Comment 18•17 years ago
|
||
Two questions: 1) nsFixedSizeAllocator is not practical here because of the number of sizes involved? I'm not sure how that compares to framearena. 2) If we want to avoid adding a word to every node, could we get the allocator off the nodeinfo manager (which we can always reach from a node)? To handle adopted nodes, we could have a flag, and if it's set look for the allocator in slots (so adopting a node would in particular force slots creation). Not sure this is worth worrying about, but if we care...
Assignee | ||
Comment 19•17 years ago
|
||
About nsFixedSizeAllocator, that could be used yes, though the current implementation is slower, because the right sized bucked is search iteratively, framearena-style uses simple indexing (using more memory though) Getting the allocator from nodeinfomanager is possible yes, but since adding mAllocator made the implementation so simple, I did that.
Comment 20•17 years ago
|
||
> but since adding mAllocator made the implementation so simple, I did that.

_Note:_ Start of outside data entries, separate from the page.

/-! ## CONFIGURE MACHINE -/

/-- The common parameters as the request carries them. -/
def commonOf (f : MachineFields) (enabled : Bool) : CommonParams :=
  { enabled := enabled, vmax := f.vmax.toNat, vcreep := f.vcreep.toNat, slowOut := f.slowOut.toNat, slowIn := f.slowIn.toNat,
    rampUp := f.rampUp.toNat, rampDown := f.rampDown.toNat, qmax := f.qmax.toNat, endBand := f.endBand.toNat }

/-- The largest slow zone and the largest end band of a machine (chapter 1). -/
def slowMax : MachineId → Nat
  | .w => 400
  | .p | .h => 500

def endBandMax : MachineId → Nat
  | .w => 0
  | .p | .h => 50

/-- The common parameters clamped: Vmax first, and Vcreep to the Vmax of the same request (R21). -/
def CommonParams.clamped (m : MachineId) (p : CommonParams) : CommonParams :=
  let vmax := clamp 100 1000 p.vmax
  { enabled := p.enabled, vmax := vmax, vcreep := clamp 20 vmax p.vcreep, slowOut := min p.slowOut (slowMax m),
    slowIn := min p.slowIn (slowMax m), rampUp := clamp 1 200 p.rampUp, rampDown := clamp 1 500 p.rampDown,
    qmax := clamp 1 400 p.qmax, endBand := min p.endBand (endBandMax m) }

/-- The windlass parameters clamped (R72). -/
def WindlassParams.clamped (p : WindlassParams) : WindlassParams :=
  { pocketPitch := clamp 20 400 p.pocketPitch, rodeMax := clamp 10 4000 p.rodeMax,
    stallDemand := clamp 50 1000 p.stallDemand, stallTime := clamp 500 10000 p.stallTime,
    creepPockets := clamp 1 50 p.creepPockets }

/-- Tol and DisagreeCount clamped; the calibration is not carried (R88). -/
def SensorParams.clamped (p : SensorParams) : SensorParams :=
  { p with tol := clamp 10 200 p.tol, disagreeCount := clamp 1 20 p.disagreeCount }

/-- The machine settings with a machine's own parameters as carried, before they are clamped; nothing when the tail is
another machine's. -/
def MachineSettings.withTail (x : MachineSettings) (m : MachineId) (t : MachineTail) : Option MachineSettings :=
  match m, t with
  | .w, .windlass pitch rodeMax demand time creep =>
    some { x with windlass :=
      { pocketPitch := pitch.toNat, rodeMax := rodeMax.toNat, stallDemand := demand.toNat, stallTime := time.toNat,
        creepPockets := creep.toNat } }
  | .p, .platform tol dis => some { x with platform := { x.platform with tol := tol.toNat, disagreeCount := dis.toNat } }
  | .h, .hatch tol dis pins lock =>
    some { x with
      hatch := { x.hatch with tol := tol.toNat, disagreeCount := dis.toNat }
      pinsFlow := pins.toNat
      lockTime := lock.toNat }
  | _, _ => none

/-- The machine settings with the parameters of `m` clamped to their ranges. -/
def MachineSettings.clamped (x : MachineSettings) (m : MachineId) : MachineSettings :=
  let y := { x with common := x.common.adjust m (CommonParams.clamped m) }
  match m with
  | .w => { y with windlass := x.windlass.clamped }
  | .p => { y with platform := x.platform.clamped }
  | .h => { y with hatch := x.hatch.clamped, pinsFlow := clamp 1 100 x.pinsFlow, lockTime := clamp 500 15000 x.lockTime }

def setMachines (x : MachineSettings) (s : State) : State := s.onSettings fun t => { t with machines := x }

/-- A RodeMax below the count sets the count to it; AT_RODE_MAX and display D0 follow the new parameters (R72, R154). -/
def applyWindlass (go : Go) (s : State) : State :=
  let top := s.settings.machines.windlass.rodeMax
  let s :=
    if top < s.sfe.rode then
      let ref := if (s.chan .w).state = .idle then some top else s.sfe.creepRef
      requestWrite go .records false (publish go (s.onSfe fun f => { f with rode := top, creepRef := ref }) Item.atRodeMax)
    else publish go s Item.atRodeMax
  refreshDisplay .w s

/-- A disagreement count above the new DisagreeCount is taken down to it (R88). -/
def applySensors (m : MachineId) (s : State) : State :=
  let x := s.sensors m
  setSensors m { x with disagree := min x.disagree (s.sensorParams m).disagreeCount } s

def applyParams (go : Go) (m : MachineId) (s : State) : State :=
  match m with
  | .w => applyWindlass go s
  | .p => applySensors .p s
  | .h => applySensors .h s

/-- The Enabled flag takes effect on the channel (R21). -/
def applyEnabled (go : Go) (m : MachineId) (s : State) : State :=
  match (s.chan m).state, (s.params m).enabled with
  | .idle, false | .held, false => enter go m .disabled s
  | .disabled, true => if s.affected m then enter go m .held s else go (.tryStart m) (enter go m .idle s)
  | _, _ => s

/-- CONFIGURE MACHINE naming W, P or H (R21). -/
def serveConfigureMachine (go : Go) (machine : Byte) (f : MachineFields) (s : State) : Served :=
  match machineNamed machine, yesNoNamed f.enabled with
  | some m, some enabled =>
    match ({ s.settings.machines with common := s.settings.machines.common.set m (commonOf f enabled) }).withTail m f.tail with
    | none => refuse .refusedValue s
    | some raw =>
      if (s.chan m).state.isRunning ∨ (enabled = true ∧ (s.params m).enabled = false ∧ s.allReleased m = false) then
        refuse .refusedState s
      else
        let new := raw.clamped m
        reply (accepted (new != raw)) [] (applyEnabled go m (applyParams go m (setMachines new s)))
  | _, _ => refuse .refusedValue s

/-- A clamped LinkQuiet: 0 is kept (R22). -/
def clampQuiet (n : Nat) : Nat := if n = 0 then 0 else clamp 500 30000 n

/-- A timer started at a time for which 0 leaves it stopped (R176, R177). -/
def timerUnlessZero (n : Nat) : Timer := if n = 0 then none else some n

/-- CONFIGURE MACHINE naming GLOBAL (R22, R177). -/
def serveConfigureGlobal (refreshTime linkQuiet : Half) (s : State) : Served :=
  let r := clamp 100 1000 refreshTime.toNat
  let q := clampQuiet linkQuiet.toNat
  reply (accepted (r != refreshTime.toNat || q != linkQuiet.toNat)) []
    ((setMachines { s.settings.machines with refreshTime := r, linkQuiet := q } s).onSlp fun l =>
      { l with quiet := timerUnlessZero q })

/-! ## READ MACHINE -/

def CommonParams.bytes (p : CommonParams) : List Byte :=
  flag p.enabled ++ word p.vmax ++ word p.vcreep ++ word p.slowOut ++ word p.slowIn ++ byte p.rampUp ++ word p.rampDown
    ++ word p.qmax ++ byte p.endBand

/-- The parameters a machine has alone, in the order of CONFIGURE MACHINE (chapter 13). -/
def State.ownParams (s : State) (m : MachineId) : List Byte :=
  let x := s.settings.machines
  match m with
  | .w => word x.windlass.pocketPitch ++ word x.windlass.rodeMax ++ word x.windlass.stallDemand ++ word x.windlass.stallTime
      ++ byte x.windlass.creepPockets
  | .p => byte x.platform.tol ++ byte x.platform.disagreeCount
  | .h => byte x.hatch.tol ++ byte x.hatch.disagreeCount ++ byte x.pinsFlow ++ word x.lockTime

/-- The fields of R60 beside the windlass parameters that CONFIGURE MACHINE carries; of the parameter table the fixed Overload qualify
time is left, in one byte, which holds it (R185). -/
def State.windlassReport (s : State) : List Byte :=
  word s.sfe.rode ++ long (rodeCentimetres s.settings.machines.windlass.pocketPitch s.sfe.rode) ++ flag (s.item Item.rodeUnknown)
    ++ flag (s.item Item.atHome) ++ flag (s.item Item.atRodeMax) ++ flag (s.item Item.brakeReleased)
    ++ optional word s.sfe.creepRef ++ optional word s.sfe.stall ++ flag s.sfe.overload.isSome
    ++ byte overloadTime

/-- The raw and clamped position of a sensor. -/
def rawBytes (r : Int) : List Byte := longInt r ++ word (clampedPosition (some r))

/-- PIN_UNLOCK and PIN_LOCK (R81). -/
def State.pinUnlock (s : State) : Bool := (s.chan .h).state == .unlocking
def State.pinLock (s : State) : Bool := (s.chan .h).state == .locking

Makes sense. I'm just saying that we should try doing it the other way too, and measure memory usage. For a first cut, you could not worry about adopted nodes (since typically there aren't any, right?).
Assignee | ||
Comment 21•17 years ago
|
||
Keeps the current nsINode size, but is uglier.
Assignee | ||
Comment 22•17 years ago
|
||
Hmm, there is nsNodeAllocator also in nsDTDUtils.cpp, and that disturbs log. For some reason I didn't see the problem in 64bit build, only on 32bit.
Assignee | ||
Comment 23•17 years ago
|
||
Attachment #291187 -
Attachment is obsolete: true
Assignee | ||
Comment 24•17 years ago
|
||
Attachment #291257 -
Attachment is obsolete: true
Assignee | ||
Comment 25•17 years ago
|
||
Comment on attachment 291288 [details] [diff] [review] Better naming for the allocator class, mAllocator in slots What do you think about this as a first step? As I said ELM and slots could be handled similarly, textfragments would need something else. This is uglier than having mAllocator in nsINode, but still pretty simple. Uses |operator delete| in a similar way as nsIFrames and doesn't increase the size of nsINode. Passes mochitest without crashing :)
Attachment #291288 -
Flags: review?(jonas)
Over in JS-land, we use careful page layout to let us find the GC flags associated with a given JSObject. If we use the same trick here (allocate page aligned where possible, revert to slight overallocation otherwise to ensure that we have appropriately-aligned bits -- our major platforms all support the mmap we need for page alignment, though) then we should be able to get from the nodes to their allocator in O(1) without adding to the size of each node. http://mxr.mozilla.org/mozilla/source/js/src/jsgc.c#114 is the novel, no word on casting for the movie.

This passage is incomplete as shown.